The Company acknowledges that:

 

   

the Company is responsible for the adequacy and accuracy of the disclosure in the filing;

 

   

Staff comments or changes to disclosure in response to Staff comments do not foreclose the Commission from taking any action with respect to the filing; and

 

   

the Company may not assert Staff comments as a defense in any proceeding initiated by the Commission or any person under the federal securities laws of the United States.

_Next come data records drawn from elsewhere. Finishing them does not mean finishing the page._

-- ==== Sys2Proof/Laws/PerInstr.lean ====
section
/-! SUPPORT. One statement about the encoding of every instruction, constructor by constructor. -/

namespace Sys2Proof.Laws.WordFits

/-- An instruction's encoding is one 32-bit word (R24); an event has none. -/
def Statement (i : Instr) : Prop := encode i < 2 ^ 32
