@[simp] theorem modIss_power (s : State) (i : Iss) (f : Group → Group) : (s.modIss i f).power = s.power := rfl
@[simp] theorem modIss_agenda (s : State) (i : Iss) (f : Group → Group) : (s.modIss i f).agenda = s.agenda := rfl
@[simp] theorem modIss_port (s : State) (i : Iss) (f : Group → Group) : (s.modIss i f).port = s.port := rfl
@[simp] theorem modIss_free (s : State) (i : Iss) (f : Group → Group) : (s.modIss i f).free = s.free := rfl
@[simp] theorem modIss_nextId (s : State) (i : Iss) (f : Group → Group) : (s.modIss i f).nextId = s.nextId := rfl
@[simp] theorem modIss_cores (s : State) (i : Iss) (f : Group → Group) : (s.modIss i f).cores = s.cores := rfl
@[simp] theorem modIss_tiles (s : State) (i : Iss) (f : Group → Group) : (s.modIss i f).tiles = s.tiles := rfl
@[simp] theorem modIss_parts (s : State) (i : Iss) (f : Group → Group) : (s.modIss i f).parts = s.parts := rfl
@[simp] theorem modIss_vfs (s : State) (i : Iss) (f : Group → Group) : (s.modIss i f).vfs = s.vfs := rfl
@[simp] theorem modIss_tenants (s : State) (i : Iss) (f : Group → Group) : (s.modIss i f).tenants = s.tenants := rfl
@[simp] theorem modIss_contexts (s : State) (i : Iss) (f : Group → Group) : (s.modIss i f).contexts = s.contexts := rfl
@[simp] theorem modIss_images (s : State) (i : Iss) (f : Group → Group) : (s.modIss i f).images = s.images := rfl
@[simp] theorem modIss_launches (s : State) (i : Iss) (f : Group → Group) : (s.modIss i f).launches = s.launches := rfl
@[simp] theorem modIss_blocks (s : State) (i : Iss) (f : Group → Group) : (s.modIss i f).blocks = s.blocks := rfl
@[simp] theorem modIss_clusters (s : State) (i : Iss) (f : Group → Group) : (s.modIss i f).clusters = s.clusters := rfl
@[simp] theorem modIss_groups (s : State) (i : Iss) (f : Group → Group) : (s.modIss i f).groups = (s.groups.map fun g => if g.isAt i.g.core i.g.part i.g.slot then f g else g) := rfl
@[simp] theorem modIss_mats (s : State) (i : Iss) (f : Group → Group) : (s.modIss i f).mats = s.mats := rfl
@[simp] theorem modIss_slots (s : State) (i : Iss) (f : Group → Group) : (s.modIss i f).slots = s.slots := rfl
@[simp] theorem modIss_homeq (s : State) (i : Iss) (f : Group → Group) : (s.modIss i f).homeq = s.homeq := rfl
@[simp] theorem modIss_turns (s : State) (i : Iss) (f : Group → Group) : (s.modIss i f).turns = s.turns := rfl
@[simp] theorem modIss_units (s : State) (i : Iss) (f : Group → Group) : (s.modIss i f).units = s.units := rfl
@[simp] theorem modIss_mem (s : State) (i : Iss) (f : Group → Group) : (s.modIss i f).mem = s.mem := rfl
@[simp] theorem modIss_poison (s : State) (i : Iss) (f : Group → Group) : (s.modIss i f).poison = s.poison := rfl
@[simp] theorem modIss_host (s : State) (i : Iss) (f : Group → Group) : (s.modIss i f).host = s.host := rfl
@[simp] theorem modIss_inflight (s : State) (i : Iss) (f : Group → Group) : (s.modIss i f).inflight = s.inflight := rfl
@[simp] theorem modIss_reads (s : State) (i : Iss) (f : Group → Group) : (s.modIss i f).reads = s.reads := rfl
@[simp] theorem modIss_rowops (s : State) (i : Iss) (f : Group → Group) : (s.modIss i f).rowops = s.rowops := rfl
@[simp] theorem modIss_relqs (s : State) (i : Iss) (f : Group → Group) : (s.modIss i f).relqs = s.relqs := rfl
@[simp] theorem modIss_recs (s : State) (i : Iss) (f : Group → Group) : (s.modIss i f).recs = s.recs := rfl
@[simp] theorem modIss_faultLog (s : State) (i : Iss) (f : Group → Group) : (s.modIss i f).faultLog = s.faultLog := rfl
@[simp] theorem modIss_pfCauses (s : State) (i : Iss) (f : Group → Group) : (s.modIss i f).pfCauses = s.pfCauses := rfl
@[simp] theorem modIss_isolation (s : State) (i : Iss) (f : Group → Group) : (s.modIss i f).isolation = s.isolation := rfl
@[simp] theorem modIss_floor (s : State) (i : Iss) (f : Group → Group) : (s.modIss i f).floor = s.floor := rfl
@[simp] theorem modIss_pfReport (s : State) (i : Iss) (f : Group → Group) : (s.modIss i f).pfReport = s.pfReport := rfl
@[simp] theorem modIss_fuseRoll (s : State) (i : Iss) (f : Group → Group) : (s.modIss i f).fuseRoll = s.fuseRoll := rfl
@[simp] theorem modIss_fw (s : State) (i : Iss) (f : Group → Group) : (s.modIss i f).fw = s.fw := rfl
@[simp] theorem modIss_image (s : State) (i : Iss) (f : Group → Group) : (s.modIss i f).image = s.image := rfl
@[simp] theorem modIss_flash (s : State) (i : Iss) (f : Group → Group) : (s.modIss i f).flash = s.flash := rfl
@[simp] theorem modIss_life (s : State) (i : Iss) (f : Group → Group) : (s.modIss i f).life = s.life := rfl
@[simp] theorem modIss_heat (s : State) (i : Iss) (f : Group → Group) : (s.modIss i f).heat = s.heat := rfl
@[simp] theorem modIss_period (s : State) (i : Iss) (f : Group → Group) : (s.modIss i f).period = s.period := rfl
@[simp] theorem modIss_ticks (s : State) (i : Iss) (f : Group → Group) : (s.modIss i f).ticks = s.ticks := rfl
@[simp] theorem modIss_hot (s : State) (i : Iss) (f : Group → Group) : (s.modIss i f).hot = s.hot := rfl
@[simp] theorem modIss_ports (s : State) (i : Iss) (f : Group → Group) : (s.modIss i f).ports = s.ports := rfl
@[simp] theorem modIss_passed (s : State) (i : Iss) (f : Group → Group) : (s.modIss i f).passed = s.passed := rfl
@[simp] theorem modIss_scrubs (s : State) (i : Iss) (f : Group → Group) : (s.modIss i f).scrubs = s.scrubs := rfl
@[simp] theorem modIss_scrubAt (s : State) (i : Iss) (f : Group → Group) : (s.modIss i f).scrubAt = s.scrubAt := rfl
@[simp] theorem modIss_devKey (s : State) (i : Iss) (f : Group → Group) : (s.modIss i f).devKey = s.devKey := rfl
@[simp] theorem modIss_cert (s : State) (i : Iss) (f : Group → Group) : (s.modIss i f).cert = s.cert := rfl
@[simp] theorem modIss_uncounted (s : State) (i : Iss) (f : Group → Group) : (s.modIss i f).uncounted = s.uncounted := rfl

If you have any questions with respect to the foregoing, please do not hesitate to call me at (405) 242-4408 or Seth Molay of Akin Gump Strauss Hauer & Feld LLP at (214) 969-4780.

 

Sincerely,

/s/ Michael G. Moore

Michael G. Moore

Vice President and Chief Financial Officer

 

cc: Seth R. Molay, P.C.


United States Securities and Exchange Commission

October 19, 2012

Page 4

 

Schedule A

Proposed Revised Disclosure

 

1. In response to the Staff’s prior comment 2, the last paragraph of Note 10—Commitments and Contingencies relating to other litigation matters that have not been specifically identified by the Company will be deleted in the Company’s Quarterly Report on Form 10-Q for the quarter ending September 30, 2012 and replaced with the following:

“The Company has been named as a defendant in various other lawsuits related to its business. In each such case, management has determined that the possibility of loss is remote. The resolution of these matters is not expected to have a material adverse effect on the Company financial condition or results of operations in future periods.”

 

2. The Company intends to include the following disclosure in response to the Staff’s prior comments 3 and 4 under Part II—Item 5—Other Information in its Quarterly Report on Form 10-Q for the quarter ending September 30, 2012:

“In our Annual Report on Form 10-K for the year ended December 31, 2011 filed with the SEC on February 27, 2012, we reported in Note 20—Supplemental Information on Oil and Gas Exploration and Production Activities on page F-31 the total negative revisions of 4,991 MBOE in our 2011 proved reserves from prior year reserve estimates. Of these revisions, approximately 41% was attributable to the drilling of our proved undeveloped reserves, or PUDs, during 2011, which resulted in one PUD well proving to be nonproductive and certain other PUD wells not having as many productive intervals as had been estimated in our 2010 year-end report based on our historical experience, and approximately 8% was attributable to ethane takeaway issues in our Permian Basin fields relating to the current excess supply of ethane as a result of the increased drilling activity in the Permian Basin. The inability to market the ethane resulted in a lower natural gas liquids yield per well and reduced BOEs for reserve reporting purposes. The balance of the downward revisions in 2011 was primarily attributable to a change in a booking methodology used by our new petroleum engineers in the Permian Basin fields and an adjustment made with respect to our East Hackberry field. Specifically, the 2011 reserve report prepared by Ryder Scott Company, L.P., or Ryder Scott, for our Permian Basin properties assigned PUDs only in close proximity to seasoned production. The prior reports for our Permian Basin properties were prepared by Pinnacle Energy Services, LLC, or Pinnacle, and utilized a methodology consistent with large resource basins where geologic risk is minimal. The methodology utilized by Pinnacle typically results in a greater number of PUD locations than the “close proximity” method used by Ryder Scott. There was also a shift of 469 MBOE from proved to probable reserves made by Ryder Scott in one prospect area in the Permian Basin where existing well performance declined more quickly than originally projected. Locations in this area were moved to the probable reserve category until more production history is obtained to confirm the economic viability of the area. The downward revisions in 2011 reserves attributable to our East Hackberry field were made by Netherland, Sewell & Associates, Inc. because the well performance for our prior year’s drilling program declined more quickly than originally projected.